Using the entries that follow, write out the line containing "d.dstLine = 0 →", the line containing "(s.rxSide q f.val).1.srcCt ≠ 0x41", and every line between them, exactly and nothing else.

Records section start

/-- R191, R192, R195, R196, R198: a commit is accepted only while CHECKED = 1 and none is in progress; it makes the other
epoch the active one, in which each side is from its own switch on, and after 256 µs every side; a removed queue is emptied
once both ends have switched; check-value unit 15 checks the active epoch, and a value that differs is a fault. Where the
rules leave a point open, the model's choice of log entry 29 holds. -/
def Obligations.EpochCommitSwitchesSides : Prop :=
  (∀ (p : Fin 2) (s : State), s.spineOn = true → ∃ t, exec (.epochCommit p) s = .next t
    ∧ (∀ q, q ∈ s.writePlanes p.val →
      (s.flag (Fld.MAP_EPOCH_STATUS_CHECKED q) = true → s.committing q = false → t.active q = 1 - s.active q
        ∧ t.get (Fld.MAP_EPOCH_STATUS_CHECKED q) = 0 ∧ (∀ k, k < 3 → t.get (Fld.MAP_EPOCH_FORCED_LINES q k) = 0)
        ∧ (t.plane q).crcActive = s.get (Fld.MAP_EPOCH_CRC_CRC q)
        ∧ (t.committing q = false → t.get (Fld.MAP_EPOCH_STATUS_DONE_EV q) = 1)
        ∧ ((s.planeLines q).any (fun n => s.format n != 0 && !s.lineDozes n) = true → t.committing q = true))
      ∧ ((s.flag (Fld.MAP_EPOCH_STATUS_CHECKED q) = false ∨ s.committing q = true) →
        t.get (Fld.MAP_EPOCH_STATUS_COMMIT_REF_EV q) = 1 ∧ t.active q = s.active q ∧ t.committing q = s.committing q
          ∧ t.plane q = s.plane q))
    ∧ t.tw = (s.planeMark (if s.flag (Fld.MAP_EPOCH_STATUS_CHECKED p.val) && !s.committing p.val then .commit else .write) p.val).tw
    ∧ s.frame t epochRegs [.bar2, .planes, .lines, .tw])
  ∧ (∀ (n : Fin 96) (d : Side) (s : State), ∃ t, exec (.epochSideSwitch n d) s = .next t
    ∧ (∀ q, q ∈ s.runPlanes (halfOf n.val) → t.active q = s.active q
      ∧ (d = .receive → t.rxEpoch q n.val = s.active q) ∧ (d = .transmit → t.txEpoch q n.val = s.active q))
    ∧ s.frame t epochRegs [.bar2, .planes, .lines])
  ∧ (∀ (p : Fin 2) (s : State), ∃ t, exec (.epochCommitForce p) s = .next t
    ∧ (∀ q, q ∈ s.runPlanes p.val → s.committing q = true → t.committing q = false ∧ t.get (Fld.MAP_EPOCH_STATUS_DONE_EV q) = 1
      ∧ t.get (Fld.MAP_EPOCH_STATUS_COMMIT_CNT q) = (s.get (Fld.MAP_EPOCH_STATUS_COMMIT_CNT q) + 1) % 2 ^ 16
      ∧ (∀ n, n < 96 → n ∈ s.planeLines q → (s.plane q).rxDone.testBit n = false →
          (t.get (Fld.MAP_EPOCH_FORCED_LINES q (n / 32))).testBit (n % 32) = true))
    ∧ s.frame t epochRegs [.bar2, .planes, .lines])
  ∧ (∀ (p : Fin 2) (k : Fin 4096) (s : State), ∃ t, exec (.removedQueueEmpty p k) s = .next t
    ∧ (∀ q, q ∈ s.runPlanes p.val → s.committing q = false → (s.plane q).removed.contains k.val = true →
      t.qget q k.val 0x10 = s.qget q k.val 0x0C ∧ (t.flow q k.val).queue = [] ∧ (t.plane q).removed.contains k.val = false)
    ∧ s.bar2Except t (queueRecs k.val) ∧ s.frame t [] [.bar2, .planes])
  ∧ (∀ (p : Fin 2) (s : State), s.berentDuty = true → s.planeRuns p.val = true → s.committing p.val = false →
    ((s.plane p.val).committed = true → s.flag (Fld.CVU_STATUS_DMA_OWNED 15) = false → ∃ t, exec (.epochIntegrityCheck p) s = .next t
      ∧ t.get64 (Reg.CVU_RES_LO 15) = s.epochCrc p.val (s.active p.val) ∧ t.get (Fld.CVU_BYTES_V 15) = 0x200000
      ∧ (s.epochCrc p.val (s.active p.val) = (s.plane p.val).crcActive → s.frame t (cvuSetRegs 15) [.cvu])
      ∧ (s.epochCrc p.val (s.active p.val) ≠ (s.plane p.val).crcActive → t.fcr.due.testBit (36 + 32 * p.val) = true)
      ∧ s.frame t (cvuSetRegs 15) [.cvu, .fcr])
    ∧ ((s.plane p.val).committed = false → ∃ t, exec (.epochIntegrityCheck p) s = .next t ∧ s.frame t [] []))
/-! ## What flows carry -/

/-- R170 to R173, R178 to R182: a client packet that passes its checks is committed to its flow's queue in the room it takes,
one that fails is rewound, one without room is lost to overflow; a destination sends the oldest packet of its queue whole, at
its port in its turn and while the port sends data, and none under SSF; of the GFP frames of a delineated source good client
data is queued, and the delineation follows the core headers. Where the rules leave a point open, the model's choices of log
entries 31, 34, 138 hold. -/
def Obligations.PacketsGoThroughTheirQueues : Prop :=
  (∀ (n : Fin 96) (bs : List Byte) (cut : Bool) (s : State), s.lineOn n.val = true → isEth (s.format n.val) = true → isEsmc bs = false →
    ∃ t, exec (.clientPacketRx n bs cut) s = .next t
    ∧ (∀ q, q ∈ s.runPlanes (halfOf n.val) → ∀ f : Fin 4096, ∀ d : Desc, s.packetFlow q n.val bs = some (f.val, d) → s.queueActive q f.val = true →
      (packetRoom bs.length ≤ bitsOf (s.qget q f.val 0) 13 10 * 2048 →
        (s.qget q f.val 0x0C + 2 ^ 32 - s.qget q f.val 0x10) % 2 ^ 32 + packetRoom bs.length ≤ bitsOf (s.qget q f.val 0) 13 10 * 2048 →
        ((cut = false ∧ fcsGood bs = true ∧ 64 ≤ bs.length ∧ bs.length ≤ 16000 ∧ d.strip = false) →
          (t.flow q f.val).queue = (s.flow q f.val).queue ++ [⟨s.rxEpoch q n.val, bs⟩]
          ∧ t.qget q f.val 0x0C = (s.qget q f.val 0x0C + packetRoom bs.length) % 2 ^ 32
          ∧ t.bar2Num (queueAddr q f.val + 0x18) 8 = (s.bar2Num (queueAddr q f.val + 0x18) 8 + 1) % 2 ^ 48)
        ∧ ((cut = true ∨ fcsGood bs = false) → (t.flow q f.val).queue = (s.flow q f.val).queue ∧ t.qget q f.val 0x0C = s.qget q f.val 0x0C
          ∧ t.bar2Num (queueAddr q f.val + 0x20) 8 = (s.bar2Num (queueAddr q f.val + 0x20) 8 + 1) % 2 ^ 48))
      ∧ (packetRoom bs.length ≤ bitsOf (s.qget q f.val 0) 13 10 * 2048 → d.strip = false →
        bitsOf (s.qget q f.val 0) 13 10 * 2048 < (s.qget q f.val 0x0C + 2 ^ 32 - s.qget q f.val 0x10) % 2 ^ 32 + packetRoom bs.length →
        (t.flow q f.val).queue = (s.flow q f.val).queue ∧ t.qget q f.val 0x0C = s.qget q f.val 0x0C
        ∧ t.bar2Num (queueAddr q f.val + 0x28) 8 = (s.bar2Num (queueAddr q f.val + 0x28) 8 + 1) % 2 ^ 48))
    ∧ s.onlyLine t n.val ∧ s.bar2Except t ((List.range 4096).flatMap queueRecs) ∧ s.frame t [] [.bar2, .planes, .lines])
  ∧ (∀ (p : Fin 2) (f : Fin 4096) (s : State),
    (∃ t, exec (.clientPacketTx p f) s = .next t
      ∧ (∀ q, q ∈ s.runPlanes p.val → ∀ d : Desc, d = s.desc q (s.active q) f.val → s.committing q = false →
        d.isPacket = true → d.dstCt ≠ 0 → d.chg = false → s.flushing q f.val = false → s.lineOn d.dstLine = true →
        s.lineActive d.dstLine = true → ∀ (x : Packet) (l : List Packet), (s.flow q f.val).queue = x :: l →
        (s.flowSsf q f.val = false → d.dstCt ≠ 0x40 → (s.flow q f.val).gfpOut = [] →
          (t.flow q f.val).sent = (gfpFrame (s.flow q f.val).scr 0 d.pfcs 1 x.bytes).1 ∧ (t.flow q f.val).gfpOut = (t.flow q f.val).sent
          ∧ (t.flow q f.val).queue = l ∧ t.qget q f.val 0x10 = (s.qget q f.val 0x10 + packetRoom x.bytes.length) % 2 ^ 32)
        ∧ (s.flowSsf q f.val = false → d.dstCt = 0x40 → s.portSets q d.dstLine = 0 →
          s.portNext q d.dstLine (s.line d.dstLine).portLast = some f.val → (pushTag d x.bytes).length ≤ 16000 →
          (t.flow q f.val).sent = pushTag d x.bytes ∧ (t.flow q f.val).queue = l
          ∧ t.qget q f.val 0x10 = (s.qget q f.val 0x10 + packetRoom x.bytes.length) % 2 ^ 32
          ∧ (s.flag (Fld.LCH_FRB_STATUS_HOLD d.dstLine) = false → (t.line d.dstLine).portTx = portFrame (pushTag d x.bytes)))
        ∧ (s.flowSsf q f.val = true ∨ (d.dstCt = 0x40 ∧ (s.portSets q d.dstLine ≠ 0
            ∨ s.portNext q d.dstLine (s.line d.dstLine).portLast ≠ some f.val)) → t.flow q f.val = s.flow q f.val))
      ∧ (∀ m : Fin 96, { t.line m.val with portLast := 0, portTx := [] } = { s.line m.val with portLast := 0, portTx := [] })
      ∧ s.onlyFlow t f.val ∧ s.bar2Except t (queueRecs f.val ++ stateRecs f.val) ∧ s.frame t [] [.bar2, .planes, .lines])
    ∧ (∀ g : GfpFrame, ∃ t, exec (.gfpFrameRx p f g) s = .next t
      ∧ (∀ q, q ∈ s.runPlanes p.val → (s.rxSide q f.val).1.isPacket = true → (s.rxSide q f.val).1.srcCt ≠ 0x40 →
        (s.rxSide q f.val).1.srcCt ≠ 0x41 → s.inFrame (s.rxSide q f.val).2 = true →
        (t.flow q f.val).gfpDue = gfpNext (s.flow q f.val).gfp g.cHec
        ∧ ((s.flow q f.val).gfp ≠ 2 → (t.flow q f.val).queue = (s.flow q f.val).queue)
        ∧ ((s.flow q f.val).gfp = 2 → g.cHec ≠ .bad → g.pti = 4 → g.upi = 1 → g.tHec ≠ .bad → (t.flow q f.val).csf = true
          ∧ (t.flow q f.val).queue = (s.flow q f.val).queue)
        ∧ ((s.flow q f.val).gfp = 2 → g.cHec ≠ .bad → g.pti = 0 → g.upi = 1 → g.exi = 0 → g.tHec ≠ .bad → g.pfi = false → g.cut = false →
          fcsGood g.client = true → g.client.length ≤ 16000 → s.queueActive q f.val = true →
          packetRoom g.client.length ≤ bitsOf (s.qget q f.val 0) 13 10 * 2048 →
          (s.qget q f.val 0x0C + 2 ^ 32 - s.qget q f.val 0x10) % 2 ^ 32 + packetRoom g.client.length
            ≤ bitsOf (s.qget q f.val 0) 13 10 * 2048 →
          (t.flow q f.val).queue = (s.flow q f.val).queue ++ [⟨s.rxEpoch q (s.rxSide q f.val).2, g.client⟩] ∧ (t.flow q f.val).csf = false)
        ∧ ((s.flow q f.val).gfp = 2 → g.cHec ≠ .bad → (g.pti ≠ 0 ∧ g.pti ≠ 4) → (t.flow q f.val).gfpDisc = (s.flow q f.val).gfpDisc + 1))
      ∧ s.onlyFlow t f.val ∧ s.bar2Except t (queueRecs f.val) ∧ s.frame t [] [.bar2, .planes])
    ∧ (∃ t, exec (.gfpDelineationChange p f) s = .next t
      ∧ (∀ q, q ∈ s.runPlanes p.val →
        (∀ k, (s.flow q f.val).gfpDue = some k → (t.flow q f.val).gfp = k ∧ t.fget q f.val FS.rxSt = k % 256 ∧ (t.flow q f.val).gfpDue = none)
        ∧ ((s.flow q f.val).gfpDue = none → t.flow q f.val = s.flow q f.val))
      ∧ s.onlyFlow t f.val ∧ s.bar2Except t (stateRecs f.val) ∧ s.frame t [] [.bar2, .planes]))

Records section end

- **Reply to the task**:
        ∧ (s.flowSsf q f.val = false → d.dstCt = 0x40 → s.portSets q d.dstLine = 0 →
          s.portNext q d.dstLine (s.line d.dstLine).portLast = some f.val → (pushTag d x.bytes).length ≤ 16000 →
          (t.flow q f.val).sent = pushTag d x.bytes ∧ (t.flow q f.val).queue = l
          ∧ t.qget q f.val 0x10 = (s.qget q f.val 0x10 + packetRoom x.bytes.length) % 2 ^ 32
          ∧ (s.flag (Fld.LCH_FRB_STATUS_HOLD d.dstLine) = false → (t.line d.dstLine).portTx = portFrame (pushTag d x.bytes)))
        ∧ (s.flowSsf q f.val = true ∨ (d.dstCt = 0x40 ∧ (s.portSets q d.dstLine ≠ 0
            ∨ s.portNext q d.dstLine (s.line d.dstLine).portLast ≠ some f.val)) → t.flow q f.val = s.flow q f.val))
      ∧ (∀ m : Fin 96, { t.line m.val with portLast := 0, portTx := [] } = { s.line m.val with portLast := 0, portTx := [] })
      ∧ s.onlyFlow t f.val ∧ s.bar2Except t (queueRecs f.val ++ stateRecs f.val) ∧ s.frame t [] [.bar2, .planes, .lines])
    ∧ (∀ g : GfpFrame, ∃ t, exec (.gfpFrameRx p f g) s = .next t
      ∧ (∀ q, q ∈ s.runPlanes p.val → (s.rxSide q f.val).1.isPacket = true → (s.rxSide q f.val).1.srcCt ≠ 0x40 →
        (s.rxSide q f.val).1.srcCt ≠ 0x41 → s.inFrame (s.rxSide q f.val).2 = true →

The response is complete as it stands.